_BRIEF_.
Please repeat, from the entries that follow, the lines from the one containing "load open. -/" through the one containing "def begin_ (w" exactly, adding nothing.

_SUPPLIED MATERIAL_.
-- ==== Sys2Proof/Machine/SeqRun.lean ====
section
/-! DEFINITION. The life of contexts and engines, what a context publishes, and program loading (R64 to R67, R312, R332,
R336 to R344). -/

namespace Sys2Proof.Machine

namespace Seq

/-! ### Published entries (R64 to R67, R332) -/

/-- The declaration of a published sub-entry. -/
def publishedAt (s : State) (loc : Nat) : Option Published := s.published.find? (·.loc = loc)

/-- The context that has published a group. -/
def groupOwner (s : State) (i : Nat) : Option Nat := (s.published.find? fun p => p.loc / 256 = i).map (·.owner)

/-- The highest sub-index a context has declared in a group. -/
def publishedHighest (s : State) (i : Nat) : Nat :=
  s.published.foldl (fun a p => if p.loc / 256 = i then max a (p.loc % 256) else a) 0

/-- Published sub-entries that meet a condition are withdrawn, with their values. -/
def withdrawPublished (q : Published → Bool) (s : State) : State :=
  let s := (s.published.filter q).foldl (fun s p => s.wr (p.loc / 256) (p.loc % 256) 0) s
  { s with published := s.published.filter fun p => !q p }

/-- The value octets of the published sub-entries (R65). -/
def publishedSize (s : State) : Nat := (s.published.map fun p => p.row.ty.size).sum

/-! ### Starting and stopping (R340, R341) -/

/-- The start values of R293 and R340. -/
def startValues (s : State) (c : Nat) (x : Ctx) : Ctx :=
  { x with
    g := Vector.replicate 8 0, sp := BitVec.ofNat 32 (s.rd (0x5100 + c) 5), pc := BitVec.ofNat 13 (s.rd (0x5100 + c) 3),
    z := false, n := false, c := false, v := false, trapPc := 0, cause := 0, double := false, trapInfo := 0, trapFlags := 0,
    repRem := 0, inRepeat := false, inTrap := false, events := 0, armed := false, waiting := none, stalled := none }

/-- The context runs: from its start values where it has not run since it entered Active. -/
def run (c : Nat) (s : State) : State :=
  let x := s.ctx c
  if x.st = 4 then s
  else s.modCtx c fun x => { (if x.started then x else startValues s c x) with st := 1, started := true }

/-- R341: the context stops with its state kept; an evaluation not yet committing is dropped, and one that is has its
response discarded (R331). A Faulted context stays so. DESIGN CHOICE: notes/assumptions/91.md. -/
def stop (c : Nat) (s : State) : State :=
  s.modCtx c fun x => { x with
    st := if x.st = 4 then 4 else 0,
    mailbox := x.mailbox.bind fun m => if m.storing then some { m with discard := true } else none }

/-- RunControl 0, 1 or 2 takes effect (R340). -/
def runControl (c v : Nat) (s : State) : State :=
  if s.active ⟨5, c⟩ then
    match v with
    | 0 => stop c s
    | 1 => if (s.ctx c).st = 1 then s else run c s
    | _ => run c ((s.modCtx c fun x => { (startValues s c x) with st := 0, started := false }).wr (0x5100 + c) 0x0C 1)
  else if v = 2 then (s.modCtx c fun x => { x with started := false }).wr (0x5100 + c) 0x0C 1
  else s

/-- A context enters Active: not started since, unless it returns from Isolated; it runs if RunControl reads 1. `boot` at
power-up and after a reset, where AutoRun sets RunControl. -/
def enterActive (c : Nat) (fromIsolated boot : Bool) (s : State) : State :=
  let s := if boot ∧ s.rd (0x5100 + c) 8 = 1 then s.wr (0x5100 + c) 0x0C 1 else s
  let s := if fromIsolated then s else s.modCtx c fun x => { x with started := false }
  if s.rd (0x5100 + c) 0x0C = 1 then run c s else s

/-- A context leaves Active (R335, R341, R67, R286); passage through Configure clears the Faulted state (R342). -/
def leaveActive (c : Nat) (s : State) : State :=
  Inputs.closeDest 2 c (withdrawPublished (fun p => p.owner = c) (freeLocks c (stop c s)))

/-- A context enters Configure: the Faulted state clears. -/
def enterConfigure (c : Nat) (s : State) : State :=
  s.modCtx c fun x => { x with st := if x.st = 4 then 0 else x.st, started := false }

/-- RunState (Table 12-10). -/
def runState (x : Ctx) : Nat := if x.st = 1 then (if x.waiting.isSome then 2 else 1) else x.st

/-- TrapRecord shows TRAPCAUSE, TRAPPC and TRAPINFO as they stand (Table 12-10). DEDUCED: notes/assumptions/169.md. -/
def trapRecord (x : Ctx) : Nat := x.cause + b01 x.double * 128 + x.trapPc.toNat * 256 + x.trapInfo.toNat * 2 ^ 32

/-- An image is loaded (Table 12-11). -/
def loaded (s : State) (e : Nat) : Bool := decide (s.rd (0x5000 + e) 5 ≠ 0)

/-- EngineStatus (Table 12-11). -/
def engineStatus (s : State) (e : Nat) : Nat :=
  let bits (p : Nat → Bool) := ((List.range 4).map fun k => if p (runState (s.ctx (4 * e + k))) then 2 ^ k else 0).sum
  bits (· = 1) + bits (· = 2) * 16 + b01 (loaded s e) * 256

/-! ### Resets (R343, R344) -/

/-- Every message of a context's queue leaves the Vault without a count. -/
def rxClear (c : Nat) (s : State) : State := (s.ctx c).rx.foldl (fun s r => rxRemove c r s) s

/-- R343: the effects of a context's reset beside its cells; the census of its engine restarts (R351). -/
def reset (c : Nat) (s : State) : State :=
  let s := freeLocks c (withdrawPublished (fun p => p.owner = c) (rxClear c (stop c s)))
  let s := s.modCtx c fun x => { (startValues s c x) with st := 0, started := false, ownReq := none }
  Perf.censusEnter 3 (c / 4) (s.zero [(0x5100 + c, 0x0F), (0x5100 + c, 0x10), (0x5100 + c, 0x11)])

/-- The words of an engine in a map keyed engine × 8,192 + address. -/
def engineWords (e : Nat) (m : NatMap Nat) : NatMap Nat := m.filter fun p => p.1 / 8192 = e

/-- The program memory of an engine replaced by words keyed by address. -/
def setProgram (e : Nat) (words : NatMap Nat) (m : NatMap Nat) : NatMap Nat :=
  words.foldl (fun m p => Map.put 0 m (e * 8192 + p.1) p.2) (m.filter fun p => p.1 / 8192 ≠ e)

/-- R344: the effects of an engine's reset beside its contexts: the stored image is reloaded, data memory clears, the
counters return to 0. -/
def resetEngine (e : Nat) (s : State) : State :=
  let s := Perf.clear e { s with
    pmem := setProgram e ((engineWords e s.storedImages).map fun p => (p.1 % 8192, p.2)) s.pmem,
    dmem := s.dmem.filter fun p => p.1 / 16384 ≠ e }
  let s := [5, 6, 7].foldl (fun s j => s.wr (0x5000 + e) j (Store.value s (0x5000 + e) j)) s
  Perf.censusEnter 3 e ((s.wr (0x5000 + e) 8 0).modEng e fun r => { r with fetchBad := [], dataBad := [] })

/-- The image persists with its engine's configuration (R337, R43). -/
def saveImage (e : Nat) (s : State) : State :=
  let s := { s with storedImages := setProgram e ((engineWords e s.pmem).map fun p => (p.1 % 8192, p.2)) s.storedImages }
  [5, 6, 7].foldl (fun s j => Store.save ((0x5000 + e) * 256 + j) s) s

/-! ### Program load (R336, R337) -/

/-- LoadStatus: Open, LastCommitOk, words staged, counted up to the highest. -/
def loadStatus (s : State) : Nat :=
  b01 s.load.isSome + b01 s.loadOk * 2 + (s.load.elim 0 fun l => l.top) * 65536

/-- While a load is open, a write of the group by another is refused with BUSY. -/
def loadBusy (s : State) (w : Writer) : Bool := s.load.any fun l => l.owner ≠ w

/-- Begin: the engine in Configure with none of its contexts Active, and no load open. -/
def beginStatus (s : State) : Status :=
  let e := s.rd 0x5200 1
  if s.load.isSome then .busy
  else if s.fn ⟨4, e⟩ ≠ 1 ∨ (List.range 4).any fun k => s.active ⟨5, 4 * e + k⟩ then .state
  else .ok

/-- Begin opens a load and clears the staging memory; a 1.3 session's load is in TZ-96 format.
DESIGN CHOICE: notes/assumptions/92.md. -/
def begin_ (w : Writer) (old : Bool) (s : State) : State :=
  { s with load := some { owner := w, tz96 := old || decide (s.rd 0x5200 2 = 2), target := s.rd 0x5200 1 }, loadOk := false }

/-- The 120 words of LoadData. -/
def words (v : Nat) : List Nat := (List.range 120).map fun i => v / 65536 ^ i % 65536

/-- The words of LoadData that fit, from LoadAddress on. -/
def fitting (s : State) (v : Nat) : List Nat := (words v).take (8192 - s.rd 0x5200 3)

/-- R337: the status of a LoadData write. -/
def dataStatus (s : State) (v : Nat) : Status :=
  match s.load with
  | none => .state
  | some l =>
    let top := if l.tz96 then 4096 else 16384
    if (fitting s v).any (top ≤ ·) then .reserved
    else if l.full then .range
    else if ((words v).drop (8192 - s.rd 0x5200 3)).any (· ≠ 0) then .range
    else .ok

/-- R337: 120 words are staged at LoadAddress, which advances. -/
def loadData (v : Nat) (s : State) : State :=
  let a := s.rd 0x5200 3
  let ws := fitting s v
  let n := a + 120
  { (s.wr 0x5200 3 (if 0x1FFF < n then 0x1FFF else n)) with
    load := s.load.map fun l => { l with
      words := (List.range ws.length).foldl (fun m i => Map.put 0 m (a + i) (ws.getD i 0)) l.words,
      full := decide (0x1FFF < n), top := max l.top (a + ws.length) } }

/-- A written LoadAddress ends the full condition. -/
def loadAddress (s : State) : State := { s with load := s.load.map fun l => { l with full := false } }

/-- The octets over which LoadCheck runs. -/
def imageOctets (l : ProgLoad) (n : Nat) : List Byte := (List.range n).flatMap fun i => octets 2 (Map.get 0 l.words i)

/-- R337: the conditions of Commit. -/
def commitStatus (s : State) : Status :=
  match s.load with
  | none => .state
  | some l =>
    let n := s.rd 0x5200 5
    if Flags.crc32Of (imageOctets l n) ≠ s.rd 0x5200 6 then .range
    else if l.tz96 ∧ 4096 < n then .range
    else if n = 0 then .range
    else if s.fn ⟨4, l.target⟩ ≠ 1 then .state
    else .ok

/-- R337: Commit copies the image into program memory, the rest reading nop, and closes the load. -/
def commit (s : State) : State :=
  match s.load with
  | none => s
  | some l =>
    let n := s.rd 0x5200 5
    let e := 0x5000 + l.target
    let s := { s with
      pmem := setProgram l.target (l.words.filter fun p => p.1 < n) s.pmem, load := none, loadOk := true }
    let s := s.modEng l.target fun r => { r with fetchBad := [] }
    ((s.wr e 5 (if l.tz96 then 2 else 1)).wr e 6 n).wr e 7 (s.rd 0x5200 6)

/-- Abort, or the close of the session or the stop of the context that issued Begin. -/
def abort (s : State) : State := { s with load := none }

/-- The load of a session or context that closes is closed. -/
def abortOf (w : Writer) (s : State) : State := if s.load.any (·.owner = w) then abort s else s

end Seq

end Sys2Proof.Machine
end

_OUTPUT OF THE TASK_.
/-- Begin: the engine in Configure with none of its contexts Active, and no load open. -/
def beginStatus (s : State) : Status :=
  let e := s.rd 0x5200 1
  if s.load.isSome then .busy
  else if s.fn ⟨4, e⟩ ≠ 1 ∨ (List.range 4).any fun k => s.active ⟨5, 4 * e + k⟩ then .state
  else .ok

/-- Begin opens a load and clears the staging memory; a 1.3 session's load is in TZ-96 format.
DESIGN CHOICE: notes/assumptions/92.md. -/
def begin_ (w : Writer) (old : Bool) (s : State) : State :=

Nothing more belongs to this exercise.